In its damage-control attempt, the company claims it was a simple oversight. "We are sensitive to any complaint that a product we carry would cause discomfort to any segment of our membership," said Costco CEO Jim Sinegal in an official press release. "As soon as it became clear to us that this toy item was offensive to some of our members, we decided to remove it from our warehouses. We don't believe there is room for argument in matters of this type, even though it was an honest mistake, made while we were attempting to do the right thing."
What was the right thing Costco was attempting to do? The Lil' Monkey doll has a White counterpart cuddling a panda. Her name is "Pretty Panda."
What’s worse than Costco selling a doll many of its Black customers find insulting is the fact that the company’s decision comes off as completely thoughtless and provocative.
The association of Black people with monkeys, apes and gorillas over the years – sometimes subtle, other times bold – has been widespread and frequent. You can find examples everywhere: in pop culture, the media, our collective imagination and in many corners of art and the academy. Any pairing of the two immediately arouses racist suspicion or discomfort. So Costco's explanation defending its decision appears disingenuous at best and dishonest at worst to its Black customers.
Black children ingest critical perceptions of race in their formative years. One of the most-quoted research findings on race is psychologist Kenneth Clark’s 1954 study that proved an overwhelming number of his subjects – all Black children – chose White dolls over Black dolls when asked which they preferred. The study’s findings were used to help argue Thurgood Marshall’s landmark Brown v. Board of Education Supreme Court case. Looking past this oft-repeated truism and not recognizing the potential psychological damage a doll like this could affect makes Costco appear even more clueless.
Only about a month ago, during the Gates-Crowley-Obama drama, the whole country was embroiled in a conversation about race. One hot topic was the Boston cop who in an e-mail described Harvard professor Henry Louis Gates as a “banana-eating jungle monkey.” That story was followed by a number of commentaries detailing the racist history of equating Black people to primates. Did Costco miss out on this conversation, too?
"In order to make this into yet another "teachable moment," let's ask ourselves this question: Why didn't someone notice that it might be offensive to refer to a Black baby as a "lil' monkey?" Syracuse University professor Boyce Watkins suggests, “One possibility is that the company does not truly embrace diversity in its management ranks, leading to incredibly flawed and insensitive upper level decisions.
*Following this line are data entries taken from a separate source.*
-- ==== Sys2Proof/Machine/RegTable.lean ====
section
/-! DEFINITION. The register tables of the spec (R15, R574 and the rule each row names): one offset function for each
register, one position for each named field, and one row for each register with its fields' access codes, reset values
and valid encodings.  Offsets are from the base of the control window.  A reset value that the spec takes from the
descriptor, the RPMB device, a list of Lookout's or flash metadata stands here as 0 and is written by the step of
start-up that loads it; a field of an identifier that names its own instance is computed at the read. -/

namespace Sys2Proof.Machine
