-- ==== Sys2Proof/Machine/SecCore.lean ====
section
/-! DEFINITION. Keys and sealing as shared operations (R462, R474, R476, R477). -/

namespace Sys2Proof.Machine

def State.modSec (s : State) (f : SecSt → SecSt) : State := { s with dev := { s.dev with sec := f s.dev.sec } }
def State.keySlot (s : State) (k : Nat) : KeySlot := SMap.get (fun _ => {}) s.dev.sec.keys k
def State.session (s : State) (k : Nat) : Option Session := SMap.get (fun _ => none) s.dev.sec.sessions k

/-- Key slot a tent names. -/
def State.tentKey (s : State) (t : Nat) : Nat := s.fld (rTentKeyslot t) fTentKeyslotSlot
def State.keyValid (s : State) (k : Nat) : Bool := s.flag (rSecKeyslot k) fSecKeyslotValid

/-- The tent is sealed: its key slot holds a key whose POLICY has SEALED (R469, R471). -/
def State.sealed (s : State) (t : Nat) : Bool :=
  s.keyValid (s.tentKey t) && s.flag (rSecKeyslot (s.tentKey t)) fSecKeyslotSealed

/-- The bytes of an ASCII label. -/
def labelBytes (l : String) : List Byte := l.toList.map fun c => BitVec.ofNat 8 c.toNat

/-- KDF of R462. -/
def kdf (k : W256) (label : String) (ctx : List Byte) : W256 :=
  Config.sha3 (leBytes 32 k.toNat ++ labelBytes label ++ ctx)

/-- AES-256-GCM: the ciphertext of a plaintext. -/
def gcmCrypt (k : W256) (nonce : Nat) (p : List Byte) : List Byte :=
  (List.range p.length).map fun i => p.getD i 0 ^^^ Config.gcmStream k nonce i

/-- The plaintext of a ciphertext whose tag verifies. -/
def gcmOpen (k : W256) (nonce : Nat) (aad c : List Byte) (tag : Nat) : Option (List Byte) :=
  if (Config.gcmTag k nonce aad c).toNat = tag then some (gcmCrypt k nonce c) else none

/-- The session of an envelope may serve a request (R476). -/
def State.envelopeSession (s : State) (t client : Nat) (env : List Byte) : Option Session :=
  match s.session (field env 4 4) with
  | some x => if x.tent = t ∧ x.client = client ∧ field env 0 2 = 1 then some x else none
  | none => none

/-- Item `i` of a sealed request: the plaintext of its envelope; `none` where R476 ends the request. -/
def State.openEnvelope (s : State) (t client i : Nat) (env : List Byte) : Option (List Byte) :=
  match s.envelopeSession t client env with
  | none => none
  | some x =>
    gcmOpen (kdf x.secret "vothes-text" ((env.drop 8).take 16)) i (env.take 32) (env.drop 48) (field env 0x20 16)

/-- The stream key of a sealed request (R462). -/
def State.streamKey (s : State) (r : Request) : W256 :=
  let x := match s.session (field r.text 4 4) with
    | some x => x.secret
    | none => 0
  kdf x "vothes-stream" (leBytes 4 r.epoch ++ leBytes 8 r.admitReq.tick ++ leBytes 8 r.seq ++ (r.text.drop 8).take 16)

/-- A composed 64-byte record of a sealed request: TOKEN and PAYLOAD encrypted in place, and the tag (R477). -/
def State.sealRecord (s : State) (r : Request) (n : Nat) (b : List Byte) : List Byte × List Byte :=
  let k := s.streamKey r
  let nonce := n
  let c := gcmCrypt k nonce ((b.drop 0x10).take 4 ++ b.drop 0x18)
  (b.take 0x10 ++ c.take 4 ++ (b.drop 0x14).take 4 ++ c.drop 4,
    leBytes 16 (Config.gcmTag k nonce (b.take 0x10 ++ (b.drop 0x14).take 4) c).toNat)

end Sys2Proof.Machine
end

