-- ==== Sys2Proof/Machine/Encoding.lean ====
section
/-! DEFINITION. The 64-bit instruction word of the bays and its fields (R96). -/

namespace Sys2Proof.Machine

/-- The word of a major opcode and its fields. -/
def Short.word (op : Nat) (f : Short) : W64 :=
  BitVec.ofNat 64 (op % 256 * 2 ^ 56 + f.dst.toNat * 2 ^ 50 + f.srca.toNat * 2 ^ 44 + f.srcb.toNat * 2 ^ 38 +
    f.srcc.toNat * 2 ^ 32 + f.pred.toNat * 2 ^ 29 + (if f.pneg then 2 ^ 28 else 0) + f.func.toNat)

/-- The major opcode of a word. -/
def wordOpcode (w : W64) : Nat := w.toNat / 2 ^ 56

/-- The fields of a word. -/
def wordShort (w : W64) : Short :=
  { dst := BitVec.ofNat 6 (w.toNat / 2 ^ 50), srca := BitVec.ofNat 6 (w.toNat / 2 ^ 44)
    srcb := BitVec.ofNat 6 (w.toNat / 2 ^ 38), srcc := BitVec.ofNat 6 (w.toNat / 2 ^ 32)
    pred := BitVec.ofNat 3 (w.toNat / 2 ^ 29), pneg := w.toNat.testBit 28, func := BitVec.ofNat 28 w.toNat }

end Sys2Proof.Machine
end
So, the individuals deciding how to produce, market, finance and distribute this product could be, as with many corporations, completely ignorant about how to do business with other ethnic groups.”
As messed up as that is, let’s hope this is the case.
But even if it is, Costco still has some making up to do with its Black customers. From all indications, this controversy won’t just simmer down as many cases like this do. As more e-mail forwards land in more customers’ inboxes so grows the disappointment with the popular retailer. There is no organized campaign around the “Lil Monkey” yet, but dissatisfaction with the company is high and growing. Costco’s half-hearted apology has not connected with Black customers still scratching their heads trying to figure out how an error like this could happen in America in 2009.